[Collected data entries]

-- Opening Marker --

-- ==== Sys2Proof/Tests/Slice0.lean ====
section
/-! SUPPORT. Tests: what decodes and what is refused, small steps, and for every statement a state and operands that
meet its hypotheses. -/

namespace Sys2Proof.Tests

open Sys2Proof Sys2Proof.Machine

-- One test at a time, so that the check stays within its memory.
set_option Elab.async false
set_option linter.unusedVariables false

/-! ## Small states -/

/-- A walker that runs. -/
def run : WalkerSt := { WalkerSt.start with st := .running }

/-- A tenant's core whose six walkers run, with its text in the first 600 bytes of register space. -/
def core0 : Core :=
  { Core.reset with live := true, words := 100, wC := run, wV := run, wM := run, wX := run, wG := run, wF := run }

/-- The machine with one core. -/
def st (k : Core) : State := { State.reset with cores := [(0, k)] }

def s0 : State := st core0

def h0 : Hdr := ⟨0, 0⟩

/-- The word at index 0 of a walker of core 0. -/
def o0 (w : Walker) : Origin := ⟨0, w, 0, 0, 0, 0, 0, 0⟩

theorem may {s : State} {w : Walker} {wait : BitVec 4} (h1 : ((s.core s.cur).w w).st = .running)
    (h2 : ((s.core s.cur).w w).readyAt ≤ (s.core s.cur).time) (h3 : ((s.core s.cur).w w).blocked = false)
    (h4 : (s.core s.cur).frozen = none) (h5 : (s.core s.cur).slipOk w = true) (h6 : wait = 0) : s.mayIssue w wait :=
  And.intro h1 (And.intro h2 (And.intro h3 (And.intro h4 (And.intro h5 (.inl h6)))))

theorem mayP {s : State} {w : Walker} {h : Hdr} {d a b : Name} {t : State} (h1 : s.mayIssue w h.wait)
    (h2 : (((s.waited h.wait).core s.cur).w w).pend = 0)
    (h3 : ((s.waited h.wait).core s.cur).scoreboard.contains (xNum a).toNat = false)
    (h4 : ((s.waited h.wait).core s.cur).scoreboard.contains (xNum b).toNat = false)
    (h5 : (reserve (s.word w h) d).run (s.waited h.wait) = .ok ((), t)) : s.mayPrivilege w h d a b t :=
  And.intro h1 (And.intro h2 (And.intro h3 (And.intro h4 h5)))

theorem canon {s : State} (h : Memory.wf s.mem = true) : s.Canonical := h


/-! ## Decoding and well-formedness (R36 to R49) -/

/-- A decoder test: in the context, each word decodes to its instruction and encodes back to the word. The words
are put together from the field tables of R36 to R47 and of the words' own rules. -/
def decodesTo (x : Ctx) (l : List (IWord × Instr)) : Bool :=
  l.all fun p => (match decodeWord ⟨x, 0⟩ p.1 with
    | .ok i => decide (i = p.2)
    | .error _ => false) && decide (encode p.2 = some p.1)

/-- A well-formedness test: the first failing check of R49 on each term. -/
def failsAt (x : Ctx) (l : List (Nat × Instr)) : Bool :=
  l.all fun p => decide (lowest (p.2.check ⟨x, 0⟩) = some p.1) && !p.2.wellFormed ⟨x, 0⟩

/-- A decoder test: each word raises the trap class. -/
def raises (x : Ctx) (t : TrapClass) (l : List IWord) : Bool :=
  l.all fun w => match decodeWord ⟨x, 0⟩ w with
    | .ok _ => false
    | .error u => decide (u = t)

/- R49, check 1 (a REP of tag 0b111), 2 (context), 3 (reserved fields), 4 (read-only special as destination). -/
theorem test_illFormed_1_to_4 : failsAt .tenant [
  (1, .rep h0 7 0 0 0),
  (2, .genadv h0 (.x 1) (.x 2)), (2, .frz h0 (.x 1) (.x 2) (.x 3)), (2, .lapw h0 (.x 1)),
  (2, .frout h0 (.x 1) (.x 2)), (2, .flnkDown h0 (.x 1) (.x 2) (.x 3)),
  (3, .rep ⟨1, 0⟩ 6 0 0 0), (3, .br h0 0 (.x 1) 0), (3, .ld h0 3 true false (.x 1) (.x 2) (.x 0)),
  (3, .lda h0 3 true false .core (.x 1) (.x 2)),
  (4, .li h0 (.sp .clk) 0), (4, .add h0 (.sp .core) (.x 1) (.x 2)), (4, .vmov h0 false (.sp .vf) (.v 1))] = true := by
  decide +kernel

/- R49, checks 5 (class of a register field), 6 (a queue where none may stand) and 7 (trap-if-empty). -/
theorem test_illFormed_5_to_7 : failsAt .tenant [
  (5, .add h0 (.v 1) (.x 1) (.x 2)), (5, .liu h0 (.x 0) 0), (5, .vmov h0 false (.v 1) (.a 1)),
  (5, .vacc h0 false (.v 1) (.v 2)), (5, .vlut h0 false false false (.v 1) (.v 2) (.x 1)),
  (5, .mdst h0 (.v 1)), (5, .spl h0 1 (.x 9) 0), (5, .vld h0 (.x 1) (.x 2) 0 0), (5, .gclmp h0 ⟨false, false⟩ (.p 0) (.v 1)),
  (5, .tdef h0 (.x 0) 1), (5, .acas h0 true (.x 0) (.x 1) (.x 2)), (5, .sel h0 (.x 0) (.x 1) (.x 2)),
  (6, .add h0 (.q 16) (.x 1) (.x 2)), (6, .add h0 (.x 1) (.q 20) (.x 2)), (6, .vmov h0 false (.q 1) (.v 1)),
  (6, .xcopy h0 none (.q 1) 3),
  (7, .vadd h0 ⟨false, true⟩ true false .rne (.v 1) (.v 2) (.x 3)),
  (7, .mdrain h0 ⟨false, true⟩ 1 false false (.v 1) (.a 1) none)] = true := by
  decide +kernel

/- R49, check 3: a register beside condition 0 in a B-format word (R41). -/
theorem test_illFormed_3 : failsAt .tenant [(3, .loop h0 0 (.x 1) 0), (3, .loop h0 0 (.q 1) 0)] = true := by decide +kernel

/- R49, check 8: a value out of its range. -/
theorem test_illFormed_8 : failsAt .tenant [
  (8, .semi h0 0 1), (8, .semi h0 16 1), (8, .slipw h0 15), (8, .slipw h0 4097), (8, .view h0 (.v 1) (.x 1) 7),
  (8, .view h0 (.a 1) (.x 1) 1), (8, .br h0 8 (.x 1) 0), (8, .loop h0 8 (.x 1) 0), (8, .spl h0 3 (.x 1) 0),
  (8, .spl h0 0 (.x 1) 4), (8, .fil h0 2 (.x 1) 0x3F00), (8, .trd h0 (.x 1) 0 19),
  (8, .vrotc h0 false (.v 1) (.v 2) (.val 16)),
  (8, .vld h0 (.v 62) (.x 1) 0 2), (8, .vst h0 (.a 15) (.x 1) 0 1), (8, .mnest h0 6 (.x 1) (.x 2)),
  (8, .mopd h0 (.x 1) true (.port 0)), (8, .mopd h0 (.x 1) true (.acc 0)), (8, .mfmt h0 5 2 false 0 false),
  (8, .mdrain h0 ⟨false, false⟩ 5 false false (.v 1) (.a 1) none),
  (8, .mdrain h0 ⟨false, false⟩ 1 true false (.v 1) (.a 1) none),
  (8, .mdrain h0 ⟨false, false⟩ 1 true false (.v 1) (.a 1) (some 63)),
  (8, .mstat h0 (.x 1) (.a 1) 17), (8, .gcolr h0 false 0 (.v 1) (.x 0)), (8, .gmode h0 false false 8193),
  (8, .gswp h0 0), (8, .gswp h0 0x4000), (8, .gstat h0 true 1 (.x 1)), (8, .gstat h0 false 5 (.x 1)),
  (8, .fstat h0 3 (.x 1))] = true := by
  decide +kernel

/- Reserved opcodes, register names, mod values, conditions and scopes raise RSVD; a privileged word in a tenant
raises PRIV; a queue in a field that takes none raises QUEUE (R43 to R49). -/
theorem test_reserved_words : raises .tenant .rsvd [
  0xE00000000000, 0x1C0000000000, 0x338000000000, 0x470000000000, 0x640000000000, 0x878000000000,
  0xA60000000000, 0xC18000000000, 0x000000000001, 0x008000000001, 0x040068008100, 0x0400008101C0,
  0x040000810181, 0x16000081019C, 0x160000810181, 0x128000000280, 0x0E0040080000, 0x270020A1218E,
  0x2E0020A1001C, 0x220020A12184, 0x410001840020, 0x420000000002, 0x600000800801, 0x600000800880,
  0x600000800E80, 0xA00000800100, 0x118000810008, 0x108000810188] = true := by
  decide +kernel

theorem test_trap_order : (raises .tenant .priv [0x180003008000, 0x1B807FFFFFFF, 0xB80001008000, 0xB90000000000] && raises .press .priv [0x180003008000, 0x1A0003008100] &&
  raises .tenant .queue [0x310050A08000, 0x600050801800, 0x040058008100]) = true := by
  decide +kernel

theorem test_decode_control : decodesTo .tenant [
  (0x001A80000000, .nop ⟨3, 5⟩),
  (0x008000000000, .halt h0),
  (0x010003FFFFFE, .li h0 (.x 7) (-2)),
  (0x018000ACF135, .liu h0 (.x 1) 0x2CF135),
  (0x020000000041, .trap h0 0x41),
  (0x0280048000C8, .semi h0 9 200),
  (0x030000001000, .slipw h0 4096),
  (0x038021820006, .view h0 (.v 3) (.x 4) 6),
  (0x040000810180, .add h0 (.x 1) (.x 2) (.x 3)),
  (0x048000810180, .sub h0 (.x 1) (.x 2) (.x 3)),
  (0x050000810180, .mul h0 (.x 1) (.x 2) (.x 3)),
  (0x060000810180, .and h0 (.x 1) (.x 2) (.x 3)),
  (0x068000810180, .or h0 (.x 1) (.x 2) (.x 3)),
  (0x070000810180, .xor h0 (.x 1) (.x 2) (.x 3)),
  (0x078000810180, .shl h0 (.x 1) (.x 2) (.x 3)),
  (0x080000810180, .shr h0 (.x 1) (.x 2) (.x 3)),
  (0x088000810180, .sar h0 (.x 1) (.x 2) (.x 3)),
  (0x0A0000810180, .slt h0 (.x 1) (.x 2) (.x 3)),
  (0x0A8000810180, .sltu h0 (.x 1) (.x 2) (.x 3)),
  (0x0B0000810180, .sel h0 (.x 1) (.x 2) (.x 3)),
  (0x058000D16681, .mulh h0 true (.x 1) (.q 2) (.sp .clk)),
  (0x090000810181, .min h0 true (.x 1) (.x 2) (.x 3)),
  (0x098052010180, .max h0 false (.q 4) (.x 2) (.x 3)),
  (0x0B80009F8000, .clz h0 (.x 1) (.x 63)),
  (0x0C0000810000, .popc h0 (.x 1) (.x 2)),
  (0x0C8000814000, .addi h0 (.x 1) (.x 2) (-16384)),
  (0x0D0000813FFF, .andi h0 (.x 1) (.x 2) 16383),
  (0x0D8000810003, .ori h0 (.x 1) (.x 2) 3),
  (0x0E00382FFFFF, .br h0 7 (.x 5) (-1)),
  (0x0E800003FFFF, .call h0 0 (.x 0) 262143),
  (0x0F0018480000, .ret h0 3 (.x 9)),
  (0x0F802837FFFB, .loop h0 5 (.x 6) (-5))] = true := by
  decide +kernel

theorem test_decode_controlMemory : decodesTo .tenant [
  (0x101006060007, .ld ⟨2, 0⟩ 3 false true (.x 12) (.x 12) (.x 0)),
  (0x10000081018A, .ld h0 2 true false (.x 1) (.x 2) (.x 3)),
  (0x108000810185, .st h0 1 true (.x 1) (.x 2) (.x 3)),
  (0x11000182008A, .lda h0 2 true false .chip (.x 3) (.x 4)),
  (0x118001820203, .stl h0 3 false .sys (.x 3) (.x 4)),
  (0x120780000000, .mark ⟨0, 15⟩),
  (0x128000000180, .fence h0 .dom),
  (0x130004008040, .spl h0 1 (.x 8) 64),
  (0x138002810200, .fil h0 2 (.x 5) 512),
  (0x140003FFF800, .tdef h0 (.x 7) 4095),
  (0x148003805012, .trd h0 (.x 7) 10 18),
  (0x15000081018F, .launch h0 (.x 1) (.x 2) (.x 3) 15),
  (0x158000810000, .waitl h0 (.x 1) (.x 2)),
  (0x160000810182, .aadd h0 true (.x 1) (.x 2) (.x 3)),
  (0x160000810187, .amin h0 true true (.x 1) (.x 2) (.x 3)),
  (0x16000081018B, .amax h0 true true (.x 1) (.x 2) (.x 3)),
  (0x16000081018E, .aand h0 true (.x 1) (.x 2) (.x 3)),
  (0x160000810192, .aor h0 true (.x 1) (.x 2) (.x 3)),
  (0x160000810196, .axchg h0 true (.x 1) (.x 2) (.x 3)),
  (0x16000081019A, .acas h0 true (.x 1) (.x 2) (.x 3)),
  (0x168002FF8000, .tktake h0 (.x 5) 255),
  (0x170003078100, .tkwait h0 .ten 6 (.x 15)),
  (0x178064000080, .tknext h0 .chip 200)] = true := by
  decide +kernel

theorem test_decode_privileged : decodesTo .proof [
  (0x180003008000, .genadv h0 (.x 6) (.x 1)),
  (0x188003008000, .psetRun h0 (.x 6) (.x 1)),
  (0x188002808181, .psetStop h0 (.x 5) (.x 1) (.x 3)),
  (0x188002808182, .psetMap h0 (.x 5) (.x 1) (.x 3)),
  (0x190002008100, .frz h0 (.x 4) (.x 1) (.x 2)),
  (0x198002008100, .thaw h0 (.x 4) (.x 1) (.x 2)),
  (0x1A0001808100, .keyld h0 (.x 3) (.x 1) (.x 2)),
  (0x1A8001808001, .keyerase h0 true (.x 3) (.x 1) (.x 0)),
  (0x1A8001808100, .keyerase h0 false (.x 3) (.x 1) (.x 2)),
  (0x1B0004000000, .lapw h0 (.x 8)),
  (0x1B8001808100, .polset h0 (.x 3) (.x 1) (.x 2))] = true := by
  decide +kernel

theorem test_decode_privileged_press : decodesTo .press [
  (0xB80001008000, .frout h0 (.x 2) (.x 1)),
  (0xB80001008181, .froutLd h0 (.x 2) (.x 1) (.x 3)),
  (0xB88001008180, .fplow h0 (.x 2) (.x 1) (.x 3)),
  (0xB90001008180, .flnkDown h0 (.x 2) (.x 1) (.x 3))] = true := by
  decide +kernel

theorem test_decode_allWalkers : decodesTo .tenant [
  (0xC00000000000, .fork h0),
  (0xC0A300000000, .rdv ⟨4, 6⟩),
  (0xC10000000000, .ssb h0),
  (0x3F8001808000, .rep h0 1 3 1 0),
  (0xDF807FFFFFFC, .rep h0 6 255 (-1) (-4))] = true := by
  decide +kernel

theorem test_decode_vector : decodesTo .tenant [
  (0x200024202246, .vadd h0 ⟨true, false⟩ false true .ru (.v 8) (.v 0) (.v 4)),
  (0x208024202246, .vsub h0 ⟨true, false⟩ false true .ru (.v 8) (.v 0) (.v 4)),
  (0x210024202246, .vmul h0 ⟨true, false⟩ false true .ru (.v 8) (.v 0) (.v 4)),
  (0x218024202246, .vfma h0 ⟨true, false⟩ false true .ru (.v 8) (.v 0) (.v 4)),
  (0x200024200213, .vadd h0 ⟨false, false⟩ true false .rd (.v 8) (.v 0) (.x 4)),
  (0x22002448A228, .vmin h0 ⟨false, true⟩ false true (.v 8) (.p 1) (.v 4)),
  (0x22802448A228, .vmax h0 ⟨false, true⟩ false true (.v 8) (.p 1) (.v 4)),
  (0x230024248045, .vabs h0 true true .rz (.v 8) (.v 9)),
  (0x238024248045, .vneg h0 true true .rz (.v 8) (.v 9)),
  (0x280024248045, .vcvt h0 true true .rz (.v 8) (.v 9)),
  (0x288024248045, .vexp2 h0 true true .rz (.v 8) (.v 9)),
  (0x290024248045, .vlog2 h0 true true .rz (.v 8) (.v 9)),
  (0x298024248045, .vrcp h0 true true .rz (.v 8) (.v 9)),
  (0x2A0024248045, .vrsq h0 true true .rz (.v 8) (.v 9)),
  (0x240024248090, .vand h0 ⟨false, false⟩ true (.v 8) (.v 9) (.x 1)),
  (0x248024248090, .vor h0 ⟨false, false⟩ true (.v 8) (.v 9) (.x 1)),
  (0x250024248090, .vxor h0 ⟨false, false⟩ true (.v 8) (.v 9) (.x 1)),
  (0x258024248090, .vshl h0 ⟨false, false⟩ true (.v 8) (.v 9) (.x 1)),
  (0x260024248090, .vshr h0 ⟨false, false⟩ true (.v 8) (.v 9) (.x 1)),
  (0x268024248090, .vsar h0 ⟨false, false⟩ true (.v 8) (.v 9) (.x 1)),
  (0x270023A3258B, .vcmp h0 ⟨false, false⟩ false .ge true (.v 7) (.v 6) (.v 11)),
  (0x278023A325A0, .vsel h0 ⟨false, true⟩ (.v 7) (.v 6) (.v 11)),
  (0x2A8023A30002, .vrnd h0 false .ru (.v 7) (.v 6)),
  (0x2B0023A36185, .vlut h0 false true true (.v 7) (.v 6) (.k 3)),
  (0x2B8043A30000, .vacc h0 false (.a 7) (.v 6))] = true := by
  decide +kernel

theorem test_decode_vectorShape : decodesTo .tenant [
  (0x2C0023A30780, .vrotr h0 false (.v 7) (.v 6) (.val 15)),
  (0x2C8023A30780, .vrotc h0 false (.v 7) (.v 6) (.val 15)),
  (0x2D0023A30780, .vbcr h0 false (.v 7) (.v 6) (.val 15)),
  (0x2D8023A30780, .vbcc h0 false (.v 7) (.v 6) (.val 15)),
  (0x2C0023A30790, .vrotr h0 false (.v 7) (.v 6) (.reg (.x 15))),
  (0x2E0022A20004, .vredr h0 false .max false (.v 5) (.v 4)),
  (0x2E8022A2001A, .vredc h0 false .minu true (.v 5) (.v 4)),
  (0x2F0022A20041, .vscanr h0 true .add false true (.v 5) (.v 4)),
  (0x2F8022A22180, .vcomp h0 ⟨false, false⟩ (.v 5) (.v 4) (.v 3)),
  (0x30002201FF83, .vld h0 (.v 4) (.x 3) (-1) 3),
  (0x308042018081, .vst h0 (.a 4) (.x 3) 1 1),
  (0x310022A20040, .vmov h0 true (.v 5) (.v 4)),
  (0x3180258A8000, .vsplat h0 (.v 11) (.x 21)),
  (0x320002A20180, .vgets h0 false (.x 5) (.v 4) (.x 3)),
  (0x320002800003, .vgetsSt h0 true (.x 5)),
  (0x3280A0008001, .viota ⟨0, 1⟩ true (.v 0) (.x 1)),
  (0x330021202098, .vsfc h0 ⟨false, false⟩ .hilbert3 (.v 2) (.v 0) (.v 1))] = true := by
  decide +kernel

theorem test_decode_matrix : decodesTo .tenant [
  (0x400002820280, .mnest h0 5 (.x 4) (.x 5)),
  (0x408001021803, .mopd h0 (.x 2) true (.view 3)),
  (0x408001049804, .mopd h0 (.x 2) false (.port 3)),
  (0x41000184001F, .mfmt h0 3 8 true 7 true),
  (0x418044800000, .mdst h0 (.a 9)),
  (0x420000000001, .mgo h0 true),
  (0x420800000000, .mgo ⟨1, 0⟩ false),
  (0x428041007FFD, .minit h0 (.a 2) (-3)),
  (0x430041000000, .mzero h0 (.a 2)),
  (0x438041000000, .mnorm h0 (.a 2)),
  (0x440020C121B3, .mdrain h0 ⟨false, true⟩ 4 true true (.v 1) (.a 2) (some 3)),
  (0x448000C10010, .mstat h0 (.x 1) (.a 2) 16),
  (0x450000800001, .merrq h0 true (.x 1)),
  (0x458060810000, .mcbld h0 (.k 1) (.x 2)),
  (0x460000000000, .mocinv h0),
  (0x468020C10007, .mrsum h0 true .rd (.v 1) (.a 2))] = true := by
  decide +kernel

theorem test_decode_copy : decodesTo .tenant [
  (0x600005801800, .xcopy h0 none (.x 11) 3),
  (0x600004803E00, .xcopy h0 (some .sys) (.x 9) 7),
  (0x608805800480, .xcopyv ⟨1, 0⟩ (some .chip) (.x 11) 0),
  (0x610000804800, .xgath h0 none (.x 1) 9),
  (0x618000804800, .xscat h0 none (.x 1) 9),
  (0x620000800400, .xfill h0 (some .core) (.x 1) 0),
  (0x628000804800, .xpref h0 (.x 1) 9),
  (0x630000000000, .xfence h0),
  (0x638003800001, .xstat h0 true (.x 7))] = true := by
  decide +kernel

-- Closing Marker --

◆ WHAT THE TASK ASKS ◆
Above are some lines. Repeat exactly, and only, those from the line that has "(0x0F0018480000, .ret h0" through the line that has "theorem test_decode_privileged : decodesTo".

◆ REPLY ◆
  (0x0F0018480000, .ret h0 3 (.x 9)),
  (0x0F802837FFFB, .loop h0 5 (.x 6) (-5))] = true := by
  decide +kernel

theorem test_decode_controlMemory : decodesTo .tenant [
  (0x101006060007, .ld ⟨2, 0⟩ 3 false true (.x 12) (.x 12) (.x 0)),
  (0x10000081018A, .ld h0 2 true false (.x 1) (.x 2) (.x 3)),
  (0x108000810185, .st h0 1 true (.x 1) (.x 2) (.x 3)),
  (0x11000182008A, .lda h0 2 true false .chip (.x 3) (.x 4)),
  (0x118001820203, .stl h0 3 false .sys (.x 3) (.x 4)),
  (0x120780000000, .mark ⟨0, 15⟩),
  (0x128000000180, .fence h0 .dom),
  (0x130004008040, .spl h0 1 (.x 8) 64),
  (0x138002810200, .fil h0 2 (.x 5) 512),
  (0x140003FFF800, .tdef h0 (.x 7) 4095),
  (0x148003805012, .trd h0 (.x 7) 10 18),
  (0x15000081018F, .launch h0 (.x 1) (.x 2) (.x 3) 15),
  (0x158000810000, .waitl h0 (.x 1) (.x 2)),
  (0x160000810182, .aadd h0 true (.x 1) (.x 2) (.x 3)),
  (0x160000810187, .amin h0 true true (.x 1) (.x 2) (.x 3)),
  (0x16000081018B, .amax h0 true true (.x 1) (.x 2) (.x 3)),
  (0x16000081018E, .aand h0 true (.x 1) (.x 2) (.x 3)),
  (0x160000810192, .aor h0 true (.x 1) (.x 2) (.x 3)),
  (0x160000810196, .axchg h0 true (.x 1) (.x 2) (.x 3)),
  (0x16000081019A, .acas h0 true (.x 1) (.x 2) (.x 3)),
  (0x168002FF8000, .tktake h0 (.x 5) 255),
  (0x170003078100, .tkwait h0 .ten 6 (.x 15)),
  (0x178064000080, .tknext h0 .chip 200)] = true := by
  decide +kernel

theorem test_decode_privileged : decodesTo .proof [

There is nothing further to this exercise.